The majority of their guests have not been to Hanoi before. The tours attract participants from around 20 nations such as Australia, Canada, France, Indonesia, Malaysia, New Zealand, Singapore, the United Kingdom, and the United States. By 2014, almost 400 tourists every month took part in the club's roughly 170 tours. By that time, more than 15,000 foreign tourists had taken part in over 7,000 tours arranged by Hanoikids. In 2016, the club conducted over 10 tours each day, rising to over 20 tours per day during the busiest travel periods.

==Structure and operations==
In 2009, Hanoikids members spent the first and second Sundays of each month at Hanoi's tourist attractions for training sessions. The remaining Sundays were spent on learning, practicing specific topics, and recruiting new members.

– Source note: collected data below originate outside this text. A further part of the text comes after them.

-- ==== Sys2Proof/Machine/Alu.lean ====
section
/-! DEFINITION. The register, arithmetic and logic instructions (spec 41_register_arithmetic.md). -/

namespace Sys2Proof.Machine

/-- A register result without a flag: `V[x] <- result`, `pc <- pc + 2`. -/
def putReg (s : State) (x : Reg) (result : Byte) : Result := .next (s.setReg x result).advance

/-- A register result with a flag, the flag written last (R70): `pc <- pc + 2`. -/
def putRegFlag (s : State) (x : Reg) (result flag : Byte) : Result :=
  .next (s.setRegThenFlag x result flag).advance

/-- LD Vx, kk (R120). -/
def execLdImm (x : Reg) (kk : Byte) (s : State) : Result := putReg s x kk

/-- ADD Vx, kk (R121): wraps, writes no flag. -/
def execAddImm (x : Reg) (kk : Byte) (s : State) : Result := putReg s x (s.reg x + kk)

/-- LD Vx, Vy (R122). -/
def execLdReg (x y : Reg) (s : State) : Result := putReg s x (s.reg y)

/-- OR Vx, Vy (R123): writes no flag. -/
def execOrReg (x y : Reg) (s : State) : Result := putReg s x (s.reg x ||| s.reg y)

/-- AND Vx, Vy (R124): writes no flag. -/
def execAndReg (x y : Reg) (s : State) : Result := putReg s x (s.reg x &&& s.reg y)

/-- XOR Vx, Vy (R125): writes no flag. -/
def execXorReg (x y : Reg) (s : State) : Result := putReg s x (s.reg x ^^^ s.reg y)

/-- ADD Vx, Vy (R126). -/
def execAddReg (x y : Reg) (s : State) : Result :=
  putRegFlag s x (s.reg x + s.reg y) (flagCarry (s.reg x) (s.reg y))

/-- SUB Vx, Vy (R127). -/
def execSub (x y : Reg) (s : State) : Result :=
  putRegFlag s x (s.reg x - s.reg y) (flagNoBorrow (s.reg x) (s.reg y))

/-- SHR Vx (R128): shifts `V[x]` in place; the field `y` is ignored. -/
def execShr (x _y : Reg) (s : State) : Result := putRegFlag s x (s.reg x >>> 1) (flagShiftRight (s.reg x))

/-- SUBN Vx, Vy (R129). -/
def execSubn (x y : Reg) (s : State) : Result :=
  putRegFlag s x (s.reg y - s.reg x) (flagNoBorrow (s.reg y) (s.reg x))

/-- SHL Vx (R130): shifts `V[x]` in place; the field `y` is ignored. -/
def execShl (x _y : Reg) (s : State) : Result := putRegFlag s x (s.reg x <<< 1) (flagShiftLeft (s.reg x))

/-- LD I, nnn (R131). -/
def execLdI (nnn : Addr) (s : State) : Result := orRaise s ((setIndex s nnn.toNat).map State.advance)

/-- RND Vx, kk (R132): the next free byte, masked. -/
def execRnd (x : Reg) (kk : Byte) (s : State) : Result :=
  putReg { s with draws := s.draws + 1 } x (Config.randomByte s.draws &&& kk)

end Sys2Proof.Machine
end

The group arranged seminars where members discussed topics ranging from Hanoi cuisine to body language to international cultures. Hanoikids had around 20 monthly sign-ups in 2009. Candidates became certified members after they finished the training classes and demonstrated competence in English, communication, and presentation. Only between five and 10 people in 2009 fulfilled the criteria for membership out of 20 sign-ups.

VietNamNet said in 2014 that Hanoikids was among Vietnam's largest volunteer clubs. Hanoikids had more than 600 members in 2016, of which 100 played an active role. That year, it had six departments: Tour Operations, Public Relations, Internal Relations, External Relations, Training, and Design & Art. The club is led by a president and a vice president. In the October 2014 application cycle, almost 1,000 people applied to join the group, of which only 50 were selected once they cleared three rounds of evaluations. In the initial round, candidates respond to a standard questionnaire. If they pass that, candidates do an on-site collaborative test typically consisting of a game and a team presentation. In the final round, candidates are interviewed. Hanoikids admits fresh recruits twice annually, selecting 40 to 45 people each time. New entrants receive two months of training. They are guided by seasoned tour guides who take 10 recent joiners to various locations to coach them and evaluate their grasp of the material. To build their communication skills, the new recruits present before public audiences. Accompanied by an experienced member, a new recruit does two evaluative tours when the training is over. They attain full membership after passing that evaluation. A quarterly minimum of 10 tours is mandatory for every new member, and noncompliance leads to a caution or club dismissal.

In their first year, members are required to be actively leading tours. After one year, members have the option to keep conducting tours or become inactive. Experienced members of the club are called "oldies". When new members join the group, they are assigned to a gờ led by an "oldie" who supports the group members in building connections as they acquire valuable information for leading tours. After joining the club, members receive playful nicknames like Đào, Hành, Iris, Khỉ, Lúp, Mèo, Vie, and Xubi. They use those names so frequently that they no longer remember fellow members' actual names. Every year, club members go on trips including to celebrate the club's birthday and homecoming day.

==Awards and reception==
Tripadvisor awarded the club a Certificate of Excellence in 2012 and included it in its "Things to do in Hanoi" list. In collaboration with the United Nations Volunteers programme, the Ho Chi Minh Communist Youth Union's Central Committee gave Hanoikids a National Volunteer Award in 2013, one of 10 groups to be granted the award that year. In the "Job prize" category, Hanoikids received a 2014 nomination for the Bùi Xuân Phái award named "For the Love of Hanoi". The journalist writer Emily Maguire said that newcomers to Hanoi can be taken aback by the city's nerve-racking traffic, tortuous Old Quarter, and its unusual way of numbering streets. She recommended that "a great way to get your bearings" is through a Hanoikids tour. Vũ Thơ of Thanh Niên said that Hanoikids allows tourists to "experience real life in the most natural and intimate way" and has garnered numerous appreciative comments from travellers. According to the travel writer Dana Filek-Gibson, the tour guides are "enthusiastic and outgoing, making the experience feel more like a friendly outing than a run-of-the-mill tour".